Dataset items
================================
/-- `seq_next` stays within its range (10_state.md R23). -/
theorem IngestRun.seqNext_le {c : Config} {r r' : Regs} {es : List Sample} (h : IngestRun c r es r')
    (hr : r.seqNext ≤ 2 ^ c.seqWidth) : r'.seqNext ≤ 2 ^ c.seqWidth := by
  induction h with
  | noMarker => exact hr
  | hold => exact hr
  | accept _ _ _ hs _ ih => exact ih (Nat.lt_of_le_of_ne hr hs)
  | reject _ _ _ _ ih => exact ih hr
  | exhausted => exact hr

/-- `rej_count` stays within its range (10_state.md R24). -/
theorem IngestRun.rejCount_lt {c : Config} {r r' : Regs} {es : List Sample} (h : IngestRun c r es r')
    (hr : r.rejCount < 2 ^ c.rejWidth) : r'.rejCount < 2 ^ c.rejWidth := by
  induction h with
  | noMarker => exact hr
  | hold => exact hr
  | accept _ _ _ _ _ ih => exact ih hr
  | reject _ _ _ _ ih => exact ih (Nat.mod_lt _ (Nat.two_pow_pos _))
  | exhausted => exact hr

/-- Every event is the sample of some window. -/
theorem IngestRun.events_sampleOf {c : Config} {r r' : Regs} {es : List Sample} (h : IngestRun c r es r') :
    ∀ e ∈ es, ∃ q w, e = sampleOf q w := by
  induction h with
  | noMarker => simp
  | hold => simp
  | accept _ _ _ _ _ ih => exact List.forall_mem_cons.mpr ⟨⟨_, _, rfl⟩, ih⟩
  | reject _ _ _ _ ih => exact ih
  | exhausted => simp

/-- A run that enters the fault state has no index left and stops before a valid candidate (60_exceptions.md R153). -/
theorem IngestRun.of_fault {c : Config} {r r' : Regs} {es : List Sample} (h : IngestRun c r es r')
    (hr : r.fault = .none) (hr' : r'.fault ≠ .none) :
    r'.fault = .seqExhausted ∧ r'.seqNext = 2 ^ c.seqWidth ∧ ∃ (pre : List Byte) (w : Window) (rest : List Byte),
      r'.acc = pre ++ w.bytes ++ rest ∧ EarliestMarker r'.acc pre.length ∧ w.valid = true := by
  induction h with
  | noMarker => exact absurd hr hr'
  | hold => exact absurd hr hr'
  | accept _ _ _ _ _ ih => exact ih hr hr'
  | reject _ _ _ _ ih => exact ih hr hr'
  | exhausted ha hm hv hs => exact ⟨rfl, hs, _, _, _, ha, hm, hv⟩

/-! ### One INGEST as a run -/

/-- Everything an INGEST that answers a next state has done, in the terms of the pseudocode: it was dropped in the fault
state, or its events and tuple are those of a run. -/
theorem exec_ingest_next {chunk : List Byte} {s t : State} {r : Regs} (hb : s.block = .live r)
    (h : exec (.ingest chunk) s = .next t) :
    s.cfg.wf = true ∧ chunk.length ≤ s.cfg.chunkMax ∧
      ((r.fault ≠ .none ∧ t = quiet s) ∨
        (r.fault = .none ∧ ∃ r' es, IngestRun s.cfg { r with acc := r.acc ++ chunk } es r' ∧ t = deliver s r' es)) := by
  obtain ⟨hwf, r₀, hb₀, hl, hcases⟩ := ingestChunk_next h
  obtain rfl : r = r₀ := Block.live.inj (hb.symm.trans hb₀)
  refine ⟨hwf, hl, hcases.imp_right fun ⟨hf, r', es, hregs, ht⟩ => ⟨hf, r', es, ?_, ht⟩⟩
  obtain ⟨r₁, es₁, hloop, hrun⟩ := ingestLoop_run s.cfg _ { r with acc := r.acc ++ chunk } (Nat.lt_succ_self _)
  obtain ⟨rfl, rfl⟩ := Prod.mk.inj (Except.ok.inj (hloop.symm.trans hregs))
  exact hrun

/-- An INGEST that is not turned away answers the result of whatever run there is: the pseudocode has one. -/
theorem exec_ingest_of_run {s : State} {r r' : Regs} {chunk : List Byte} {es : List Sample} (hwf : s.cfg.wf = true)
    (hb : s.block = .live r) (hl : chunk.length ≤ s.cfg.chunkMax) (hf : r.fault = .none)
    (hrun : IngestRun s.cfg { r with acc := r.acc ++ chunk } es r') :
    exec (.ingest chunk) s = .next (deliver s r' es) := by
  obtain ⟨r₁, es₁, hloop, hrun₁⟩ := ingestLoop_run s.cfg _ { r with acc := r.acc ++ chunk } (Nat.lt_succ_self _)
  obtain ⟨rfl, rfl⟩ := pseudocodeIsDeterministic _ _ _ _ _ _ hrun hrun₁
  have hregs : ingestRegs s.cfg r chunk = .ok (r', es) := hloop
  rw [exec_ingest, ingestChunk_live hwf hb hl hf, hregs]

end Sys2Proof.Machine
end

section
/-! The families 00_scope.md (R9), 30_encoding.md and 20_memory.md: what a step does before and beside the operation it
executes. -/

namespace Sys2Proof.Machine

/-- Under an ill-formed configuration every operation is refused (00_scope.md R9). -/
theorem exec_of_not_wf {s : State} (hwf : s.cfg.wf = false) (i : Instr) : exec i s = .refused .badConfig := by
  cases i with
  | reset => exact guarded_of_not_wf hwf _
  | ingest chunk => exact guarded_of_not_wf hwf _
  | idle => exact guarded_of_not_wf hwf _
  | decodeAccept f => exact guarded_of_not_wf hwf _
  | decodeReject f => exact guarded_of_not_wf hwf _
  | encode a b c d => exact guarded_of_not_wf hwf _

theorem step_of_not_wf {s : State} (hwf : s.cfg.wf = false) : step s = .refused .badConfig :=
  guarded_of_not_wf hwf _

/-- Settles O2: `exec_of_not_wf` and `step_of_not_wf`. -/
theorem badConfigurationRefused : Obligations.BadConfigurationRefused := by
  unfold Obligations.BadConfigurationRefused
  exact fun i s hwf => ⟨exec_of_not_wf hwf i, step_of_not_wf hwf⟩

/-- Settles O5: the step refuses the input (`step_of_decode_error`), with the reason that the block selects. -/
theorem countOverMaximumRefused : Obligations.CountOverMaximumRefused := by
  unfold Obligations.CountOverMaximumRefused
  intro s x rest n hwf hi hd
  rw [step_of_decode_error hwf hi hd]
  constructor
  · intro hb
    simp only [refuseInput, hb]
  · intro r hb
    simp only [refuseInput, hb]

/-- Settles O57: `step_of_decode_ok`; an ill-formed configuration refuses the step and the operation alike. -/
theorem stepRunsDecodedOperation : Obligations.StepRunsDecodedOperation := by
  unfold Obligations.StepRunsDecodedOperation
  intro s x rest i hi hd _
  cases hwf : s.cfg.wf with
  | true => exact step_of_decode_ok hwf hi hd
  | false => rw [step_of_not_wf hwf, exec_of_not_wf (s := { s with inputs := rest }) hwf]

/-- Where nothing is presented a step hands out nothing and leaves the rest (60_exceptions.md R164). -/
theorem step_of_no_input {s : State} (hwf : s.cfg.wf = true) (hi : s.inputs = []) : step s = .next (quiet s) := by
  simp only [step, guarded_of_wf hwf, hi]

/-- Settles O58: `step_of_no_input`. -/
theorem nothingPresentedKeepsBlock : Obligations.NothingPresentedKeepsBlock := by
  unfold Obligations.NothingPresentedKeepsBlock
  exact fun s hwf hi => step_of_no_input hwf hi

end Sys2Proof.Machine
end

section
/-! The families 70_reset_and_hazards.md and 10_state.md: what RESET leaves, and the state after it. -/

namespace Sys2Proof.Machine

/-- Settles O54: by `exec_reset_next` the block after RESET depends on the configuration alone. -/
theorem resetFrame : Obligations.ResetFrame := by
  unfold Obligations.ResetFrame
  constructor
  · intro s t h
    rw [exec_reset_next h]
    exact ⟨rfl, rfl, rfl⟩
  · intro s s' t t' hcfg h h'
    rw [exec_reset_next h, exec_reset_next h', hcfg]

/-- Settles O56: the values of the reset state of this hardware, read by `readStatus_live`. -/
theorem stateAfterReset : Obligations.StateAfterReset := by
  unfold Obligations.StateAfterReset
  exact ⟨rfl, rfl, rfl, _, readStatus_live (by decide) rfl, rfl, rfl, rfl, rfl⟩

/-- Settles O46: `readStatus_live`, each output read back within the range that the invariant gives its element. -/
theorem statusOutputsShowState : Obligations.StatusOutputsShowState := by
  unfold Obligations.StatusOutputsShowState
  intro s r ⟨hwf, hlive, _⟩ hb
  obtain ⟨-, -, hrej, -, -⟩ := hlive r hb
  have hexhausted : (statusOf s.cfg r).seqExhaustedO = 1 ↔ r.seqNext = 2 ^ s.cfg.seqWidth := by
    by_cases hs : r.seqNext = 2 ^ s.cfg.seqWidth
    · simp [statusOf, hs]
    · simp [statusOf, hs]
  have hfault : (statusOf s.cfg r).faultO = 1 ↔ r.fault = .seqExhausted := by
    rw [statusOf_faultO_eq_one_iff]
    cases r.fault <;> simp
  refine ⟨statusOf s.cfg r, readStatus_live hwf hb, ?_, hexhausted, ?_, hfault, ?_⟩
  · rw [statusOf, BitVec.toNat_ofNat, Nat.mod_mod]
  · rw [statusOf, BitVec.toNat_ofNat, Nat.mod_eq_of_lt hrej]
  · exact fun acc =>
      readStatus_live (s := { s with block := .live { r with acc := acc } }) (r := { r with acc := acc }) hwf rfl

end Sys2Proof.Machine
end

section
/-! The families 41_frame_synchronizer.md, 42_outputs_and_sequencing.md and 60_exceptions.md, one operation: what an
INGEST emits and leaves, that nothing faults, and who writes the block. -/

namespace Sys2Proof.Machine

/-! ### One candidate -/

/-- The header check of a window at the position of the scan: a marker stands there (41_frame_synchronizer.md R114). -/
theorem header_of_markerAt {pre rest : List Byte} {w : Window} (hm : MarkerAt (pre ++ w.bytes ++ rest) pre.length) :
    w.f0 = 0xDE ∧ w.f1 = 0xAD := by
  obtain ⟨h0, h1⟩ := hm
  rw [List.append_assoc] at h0 h1
  rw [List.getElem?_append_right (Nat.le_refl _), Nat.sub_self] at h0
  rw [List.getElem?_append_right (Nat.le_add_right _ 1), Nat.add_sub_cancel_left] at h1
  exact ⟨Option.some.inj h0, Option.some.inj h1⟩

/-- A candidate is valid exactly when its trailer is good. -/
theorem valid_iff_trailer_of_markerAt {pre rest : List Byte} {w : Window}
    (hm : MarkerAt (pre ++ w.bytes ++ rest) pre.length) : w.valid = true ↔ w.f14 = 0xBE ∧ w.f15 = 0xEF := by
  obtain ⟨h0, h1⟩ := header_of_markerAt hm
  rw [Window.valid_iff]
  exact ⟨fun ⟨_, _, h⟩ => h, fun h => ⟨h0, h1, h⟩⟩

/-- Settles O34: the scan's position carries the header, so validity is the trailer's
(`valid_iff_trailer_of_markerAt`). -/
theorem onlyTheTrailerRejects : Obligations.OnlyTheTrailerRejects := by
  unfold Obligations.OnlyTheTrailerRejects
  intro acc i w hscan hw
  obtain ⟨pre, rest, rfl, rfl⟩ := accWindow_eq_ok.mp hw
  have hm := (scan_eq_some_iff.mp hscan).1
  rw [decodeWindow_eq_rejected_iff, ← Bool.not_eq_true, valid_iff_trailer_of_markerAt hm, not_and_or]

/-- Settles O30: the run accepts the candidate and ends with the trim of the marker-free rest. -/
theorem acceptedCandidateEmitsSample : Obligations.AcceptedCandidateEmitsSample := by
  unfold Obligations.AcceptedCandidateEmitsSample
  intro s r chunk pre rest w hwf hb hf hl ha hm htrailer hs hn
  have hv : w.valid = true := (valid_iff_trailer_of_markerAt (ha ▸ hm.1)).mpr htrailer
  exact exec_ingest_of_run hwf hb hl hf (.accept ha hm hv hs.ne (.noMarker hn))

/-- Settles O45: the pass is `ingestRun_iff_of_exhausted`; a bad trailer is counted as O31 says. -/
theorem exhaustedSequenceFaults : Obligations.ExhaustedSequenceFaults := by
  unfold Obligations.ExhaustedSequenceFaults
  constructor
  · intro s r chunk pre rest w hwf hb hf hl ha hm hs
    constructor
    · intro htrailer
      have hv : w.valid = true := (valid_iff_trailer_of_markerAt (ha ▸ hm.1)).mpr htrailer
      exact ⟨_, exec_ingest_of_run hwf hb hl hf (.exhausted ha hm hv hs), rfl⟩
    · exact rejectedCandidateIsCounted.1 s r chunk pre rest w hwf hb hf hl ha hm
  · intro c r r' es pre rest w ha hm htrailer hs
    exact ingestRun_iff_of_exhausted ha hm ((valid_iff_trailer_of_markerAt (ha ▸ hm.1)).mpr htrailer) hs

/-! ### The events of one INGEST -/

/-- Settles O33: `IngestRun.length_le` for the run that the INGEST is. -/
theorem eventsAreBounded : Obligations.EventsAreBounded := by
  unfold Obligations.EventsAreBounded
  intro s t r r' chunk hb h hb' hf
  obtain ⟨-, -, ⟨hfault, -⟩ | ⟨-, r₁, es, hrun, rfl⟩⟩ := exec_ingest_next hb h
  · exact absurd hf hfault
  · obtain rfl : r₁ = r' := Block.live.inj hb'
    have hlen : 16 * es.length + r₁.acc.length ≤ (r.acc ++ chunk).length := hrun.length_le
    have hevents : es.length ≤ (r.acc ++ chunk).length / 16 := by omega
    exact ⟨hlen, hevents⟩

/-- Settles O44: `IngestRun.indices`; an INGEST that the fault state drops has no event. -/
theorem indicesAreConsecutive : Obligations.IndicesAreConsecutive := by
  unfold Obligations.IndicesAreConsecutive
  intro s t r chunk hb h
  obtain ⟨-, -, ⟨-, rfl⟩ | ⟨-, r', es, hrun, rfl⟩⟩ := exec_ingest_next hb h
  · exact ⟨r, hb, rfl, rfl⟩
  · exact ⟨r', rfl, hrun.indices⟩

/-- Settles O47: the run's own account of its fault (`IngestRun.of_fault`), of its indices and of the bytes it
leaves. -/
theorem faultIsPrecise : Obligations.FaultIsPrecise := by
  unfold Obligations.FaultIsPrecise
  intro s t r r' chunk _ hb hf h hb' hf'
  obtain ⟨-, -, ⟨hfault, -⟩ | ⟨-, r₁, es, hrun, rfl⟩⟩ := exec_ingest_next hb h
  · exact absurd hf hfault
  · obtain rfl : r₁ = r' := Block.live.inj hb'
    obtain ⟨hcode, hseq, hcandidate⟩ := hrun.of_fault hf hf'
    exact ⟨hcode, hseq, hrun.indices.1.symm.trans hseq, hrun.acc_suffix, hcandidate⟩

/-! ### No fault of the model -/

/-- An operation behind the configuration check faults only where it faults itself. -/
theorem guarded_ne_fault {s : State} {k : Host.Outcome State Fault Refusal} {f : Fault}
    (hk : s.cfg.wf = true → k ≠ .fault f) : guarded s k ≠ .fault f := by
  cases hwf : s.cfg.wf with
  | true => rw [guarded_of_wf hwf]; exact hk hwf
  | false => rw [guarded_of_not_wf hwf]; nofun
================================
- WHAT THE EXERCISE ASKS:
Your answer should consist of all lines above that include the string "hcode".

- REPLY TO THE TASK:
    obtain ⟨hcode, hseq, hcandidate⟩ := hrun.of_fault hf hf'
    exact ⟨hcode, hseq, hrun.indices.1.symm.trans hseq, hrun.acc_suffix, hcandidate⟩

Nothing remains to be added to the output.